Collected data
──────

-- ==== Sys2Proof/Machine/EngineCmd.lean ====
section
/-! DEFINITION. The issue of an engine command (18 R345), COPY and GATHER (R351, R352), the waits BWAIT and QFENCE
(R353, R354), and FLUSH (R362). -/

namespace Sys2Proof.Machine
open Sys2Proof

/-! ## Issue (R345) -/

/-- The operand block w0 to w7. -/
def State.block (s : State) (w : GA) : List Nat := (List.range 8).map (fun k => (s.g.sreg (w.a.toNat + k)).toNat)
def word (l : List Nat) (k : Nat) : Nat := l.getD k 0
/-- A 64-bit value of the block, low word first. -/
def word64 (l : List Nat) (k : Nat) : Nat := word l k + 2 ^ 32 * word l (k + 1)

/-- The issue of an engine command that uses the block words `used`. -/
def engIssue (i : Instr) (w : GA) (f : Foot) (sup : Bool) (used : List Nat) (s : State)
    (k : List Nat → State → Out) : Out :=
  groupIssue i w.s w.guard { f with sr := regs w.a 8 ++ f.sr } false sup false s (fun s =>
    let l := s.block w
    if s.cur.stage = 0 && (List.range 8).any (fun j => !used.contains j && word l j != 0)
    then .next (s.raiseAll w.s ILLEGAL 3 s.cur.lanes)
    else k l s)

/-- The barrier offset of a command: none, or an aligned offset within TMEM. -/
def withBarrier (sbit : Bool) (off : Nat) (s : State) (k : Option Nat → State → Out) : Out :=
  if off = 0xFFFFFFFF then k none s
  else if off % 8 ≠ 0 then .next (s.raiseAddr sbit MEMORY 0xA s.cur.lanes off 1)
  else if s.launch.tmem < off + 8 then .next (s.raiseAddr sbit MEMORY 9 s.cur.lanes off 1)
  else k (some off) s

/-- A new command of the group. -/
def State.newOp (s : State) (kind : EngKind) (x : GXE) (l : List Nat) (obj : Option Nat) : EngOp × State :=
  let (id, s) := s.fresh
  let g := s.g
  let c := s.cur
  ({ id, gid := c.gid, grid := g.grid, team := g.team, num := g.num, die := g.die, core := g.core, kind,
     form := x.form.toNat, queue := x.eq.toNat, w := l, cut := g.cut, pc := c.pc, w0 := c.w0, w1 := c.w1,
     lanes := c.lanes, obj, tile := x.acc.toNat, ty := x.typea.toNat, smode := x.smode.toNat, gform := x.gform.toNat,
     gang := g.spec.ganginfo, dmode := g.spec.digestctl % 4, op0 := c.w0, op1 := c.w1, at_ := s.clock }, s)

def State.addOp (s : State) (o : EngOp) : State := { s with eng := { s.eng with ops := s.eng.ops ++ [o] } }

/-- The command is in its queue, and the group goes on. -/
def enqueue (sbit : Bool) (r : EngOp × State) : Out := .next ((r.2.addOp r.1).finish sbit {})

/-! ## COPY (R351) -/

/-- COPY (R351). -/
def execCopy (w : GA) (x : GXE) (s : State) : Out :=
  engIssue (.copy w x) w {} false [0, 1, 2, 3, 4] s (fun l s =>
    withBarrier w.s (word l 4) s (fun obj s => enqueue w.s (s.newOp .copy x l obj)))

/-- GATHER (R352): the index register is read now. -/
def execGather (w : GA) (x : GXE) (s : State) : Out :=
  engIssue (.gather w x) w {} false [0, 1, 2, 3, 4, 5] s (fun l s =>
    if 64 ≤ word l 5 then .next (s.raiseAll w.s ILLEGAL 3 s.cur.lanes)
    else
      withBarrier w.s (word l 4) s (fun obj s =>
        s.checked w.s { vr := [word l 5] } s.cur.lanes (fun _ s =>
          let r := s.newOp .gather x l obj
          enqueue w.s ({ r.1 with regs := [s.g.vreg (word l 5)] }, r.2))))

/-- Two views share a byte of one space. -/
def Tlr.overlaps (a b : Tlr) (pa pb : Nat) : Bool :=
  a.kind == b.kind && pa == pb &&
  (List.range a.rows).any (fun i => (List.range b.rows).any (fun j =>
    let x := a.base + a.rowOff i
    let y := b.base + b.rowOff j
    x < y + b.rowBytes && y < x + a.rowBytes))

/-- Reads both records, checks them, and starts the command (R346, R350 to R352). A refused record leaves no byte
count: the bytes to subtract are then a free value. -/
def State.startCopy (s : State) (o : EngOp) : State :=
  let r := s.drawNat
  let o0 : EngOp := { o with left := r.1 }
  withTlr o0 (word64 o.w 2) [0, 1, 2, 3] r.2 (fun d s =>
    let lanes := o.lanes.list
    let o1 : EngOp := { o with left := if o.kind == .gather then lanes.length * d.rowBytes else d.bytes }
    withTlr o1 (word64 o.w 0) [0, 1, 2] s (fun t s =>
      let same := if o.kind == .gather then t.rank == 2 && d.rank == 2 && t.etype == d.etype && t.dim 0 == d.dim 0
        else t.etype == d.etype && t.rank == d.rank && t.dims == d.dims
      if !same then s.engFail o1 MATRIX 1 (word64 o.w 0)
      else if o.kind == .copy && t.overlaps d (t.placeOf o) (d.placeOf o) then s.engFail o1 MATRIX 1 (word64 o.w 0)
      else
        let s := [t, d].foldl (fun s v => if v.kind = 0 then s.walkAhead o1 v.base else s) s
        s.setOp { o1 with src := t, dst := d, started := true,
                          total := if o.kind == .gather then lanes.length else d.rows }))

/-- The multicast table entry of a node: package mask, die and base; an entry never written lists no package. After a
node reset the table is undefined (02 R40): an entry is then a free value of the node's epoch. -/
def State.mcEntry (s : State) (n e : Nat) : Nat × Nat × Nat :=
  let x := s.node n
  match x.mcast.get [] e with
  | [m, d, b] => (m, d, b)
  | _ =>
    if x.epoch = 0 then (0, 0, 0)
    else
      let f (k : Nat) : Nat := Config.freeNode (n + 16 * x.epoch) (3 * e + k)
      (f 0, f 1 % 8, f 2 % 2 ^ 26)

/-- Posts one run to a multicast entry (02 R35): this package's copy arrives later, and other packages' copies are
outside the model. The entry is read here: it changes only by the node's control port, outside the package, or by a
reset, which fails the store. -/
def State.postMulticast (s : State) (o : EngOp) (t : Tlr) (off : Nat) (l : List Byte) : State :=
  match s.linkFault t.place (s.portFor t.place o.core) with
  | some sub => s.engFail o FABRIC sub off
  | none =>
    let e := s.mcEntry t.place t.mce
    if 0x4000000 < e.2.2 + off + l.length then s.engFail o FABRIC 4 off
    else
      let s := s.cannotUndo o.gid o.pc (t.place * 2 ^ 60 + off / 16 * 16 % 2 ^ 42)
      if e.1 / 2 ^ s.pkgid % 2 == 1 then
        let m : Mcast := { op := o.id, gid := o.gid, node := t.place, port := s.portFor t.place o.core, die := e.2.1, off := e.2.2 + off, bytes := l }
        { s with eng := { s.eng with mcasts := s.eng.mcasts ++ [m] } }.setOp { o with next := o.next + 1 }
      else (s.counted o l.length).setOp { o with next := o.next + 1, left := o.left - l.length }

/-- One row has been performed: it is counted, and the command ends with its last. -/
def State.endRow (s : State) (o : EngOp) (n : Nat) : State :=
  let s := (s.counted o n).setOp { o with next := o.next + 1, left := o.left - n }
  if o.next + 1 = o.total && !(s.eng.mcasts.any (fun m => m.op == o.id)) then s.dropOp o.id else s

/-- Moves `n` bytes from a place of the source view to a place of the destination view; a multicast leaves behind the
group's earlier accesses to its node (02 R32). -/
def State.moveRun (s : State) (o : EngOp) (src dst n : Nat) : State :=
  if o.dst.kind = 3 && s.lanesAt o.gid o.dst.place then s
  else withBytes o (s.engRead o o.src.kind (o.src.placeOf o) src n) (fun l s =>
    if o.dst.kind = 3 then s.postMulticast o o.dst dst l
    else withBytes o (s.engWrite o o.dst.kind (o.dst.placeOf o) dst l) (fun _ s => s.endRow o n))

/-- The next row of a COPY or GATHER. -/
def State.copyRow (s : State) (o : EngOp) : State :=
  if o.kind == .gather then
    let lane := o.lanes.list.getD o.next 0
    let i := ((o.regs.headD {}).get lane).toNat
    if o.src.dim 1 ≤ i || o.dst.dim 1 ≤ lane then s.engFail o MATRIX 1 i
    else s.moveRun o (o.src.base + i * o.src.stride 1) (o.dst.base + lane * o.dst.stride 1) o.src.rowBytes
  else s.moveRun o (o.src.base + o.src.rowOff o.next) (o.dst.base + o.dst.rowOff o.next) o.src.rowBytes

/-- One turn of a COPY or GATHER: its start, or its next row. -/
def State.copyTurn (s : State) (o : EngOp) : State :=
  if !o.started then s.startCopy o
  else if o.next < o.total then s.copyRow o
  else if s.eng.mcasts.any (fun m => m.op == o.id) then s
  else s.dropOp o.id

/-! ## BWAIT and QFENCE (R353, R354) -/

/-- COUNT of a barrier object is at most 0 (08 R170). -/
def State.objDone (s : State) (tk off : Nat) : Bool := (BitVec.ofNat 32 (s.winN 1 tk off 4)).toInt ≤ 0

/-- BWAIT (R353). -/
def execBwait (w : GA) (x : GXC) (s : State) : Out :=
  groupIssue (.bwait w x) w.s w.guard { sr := [w.a.toNat] } false false false s (fun s =>
    let off := (s.g.sreg w.a.toNat).toNat
    if off % 8 ≠ 0 then .next (s.raiseAddr w.s MEMORY 0xA s.cur.lanes off 1)
    else if s.launch.tmem < off + 8 then .next (s.raiseAddr w.s MEMORY 9 s.cur.lanes off 1)
    else if !s.objDone s.g.teamKey off then .next (s.park w.s (.barrierObj off))
    else
      match s.g.engFault (fun f => f.obj == some off) with
      | some f => .next (s.raiseEngine w.s s.cur.lanes f)
      | none => .next (s.finish w.s {}))

/-- The group has a command in a queue of the mask that was issued before number `bound`. -/
def State.queuesBusy (s : State) (gid mask bound : Nat) : Bool :=
  s.eng.ops.any (fun o => o.gid == gid && mask / 2 ^ o.queue % 2 == 1 && o.id < bound)

/-- QFENCE (R354); a split mark is taken whatever the mask (10 R203). -/
def execQfence (w : GA) (x : GXC) (s : State) : Out :=
  groupIssue (.qfence w x) w.s w.guard {} false false false s (fun s =>
    let mask := x.imm.toNat % 256
    let bound := if s.cur.stage = 0 then s.nextId else s.cur.aux
    if s.queuesBusy s.cur.gid mask bound then .next (s.waitOn (.queues mask bound) 1 bound)
    else
      match s.g.engFault (fun f => mask / 2 ^ f.queue % 2 == 1 || !f.tiles.isEmpty) with
      | some f => .next (s.raiseEngine w.s s.cur.lanes f)
      | none => .next (s.finish w.s {}))

/-! ## FLUSH (R362) -/

/-- Sends a FLUSH and parks; `peer` is the node, or the package. -/
def State.sendFlush (s : State) (sbit : Bool) (x : GXE) (form peer node : Nat) : State :=
  let (id, s) := s.fresh
  let op : FabricOp := { id, gid := s.cur.gid, node, port := s.portFor node s.g.core, kind := 3, aop := x.eq.toNat, akind := form, bytes := peer,
                         pc := s.cur.pc, at_ := s.clock }
  { s with mem := { s.mem with fabric := s.mem.fabric ++ [op] } }.park sbit (.fabric [id])

/-- The end of a FLUSH that has been answered: FABRIC, or its count. -/
def State.endFlush (s : State) (sbit : Bool) (d peer : Nat) (o : FabricOp) : State :=
  let s := s.dropAnswered
  if o.failed ≠ 0 then s.raiseAddr sbit FABRIC o.failed s.cur.lanes peer 0
  else (s.addLong { ss := [(d, BitVec.ofNat 32 (o.got.get 0 0))] }).finish sbit {}

/-- FLUSH.node (R362). -/
def execFlushNode (w : GA) (x : GXE) (s : State) : Out :=
  engIssue (.flushNode w x) w { sw := [w.d.toNat] } false [0] s (fun l s =>
    let n := word l 0
    if 16 ≤ n then .next (s.raiseAll w.s ILLEGAL 3 s.cur.lanes)
    else
      match s.answered with
      | o :: _ => .next (s.endFlush w.s w.d.toNat n o)
      | [] => .next (s.sendFlush w.s x 0 n n))

/-- FLUSH.pkg (R362): within the package it uses no fabric; else the relay node answers, and with none up, or its port
down, it is FABRIC 0x1. -/
def execFlushPkg (w : GA) (x : GXE) (s : State) : Out :=
  engIssue (.flushPkg w x) w { sw := [w.d.toNat] } false [0] s (fun l s =>
    let p := word l 0 % 2 ^ 31
    if word l 0 < 2 ^ 31 || 64 ≤ p then .next (s.raiseAll w.s ILLEGAL 3 s.cur.lanes)
    else
      match s.answered with
      | o :: _ => .next (s.endFlush w.s w.d.toNat p o)
      | [] =>
        if p = s.pkgid then .next (s.sendFlush w.s x 1 p 16)
        else
          match s.relayFor s.cur.gid p with
          | (some n, s) =>
            .next (if s.portDown (s.portFor n s.g.core) then s.raiseAddr w.s FABRIC 1 s.cur.lanes p 0 else s.sendFlush w.s x 1 p n)
          | (none, s) => .next (s.raiseAddr w.s FABRIC 1 s.cur.lanes p 0))

end Sys2Proof.Machine
end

──────

**What is needed:** Your task is to retype the entries verbatim, starting with the line that holds "def engIssue (i" and stopping after the line that holds "within TMEM. -/".

**Your solution:**
def engIssue (i : Instr) (w : GA) (f : Foot) (sup : Bool) (used : List Nat) (s : State)
    (k : List Nat → State → Out) : Out :=
  groupIssue i w.s w.guard { f with sr := regs w.a 8 ++ f.sr } false sup false s (fun s =>
    let l := s.block w
    if s.cur.stage = 0 && (List.range 8).any (fun j => !used.contains j && word l j != 0)
    then .next (s.raiseAll w.s ILLEGAL 3 s.cur.lanes)
    else k l s)

/-- The barrier offset of a command: none, or an aligned offset within TMEM. -/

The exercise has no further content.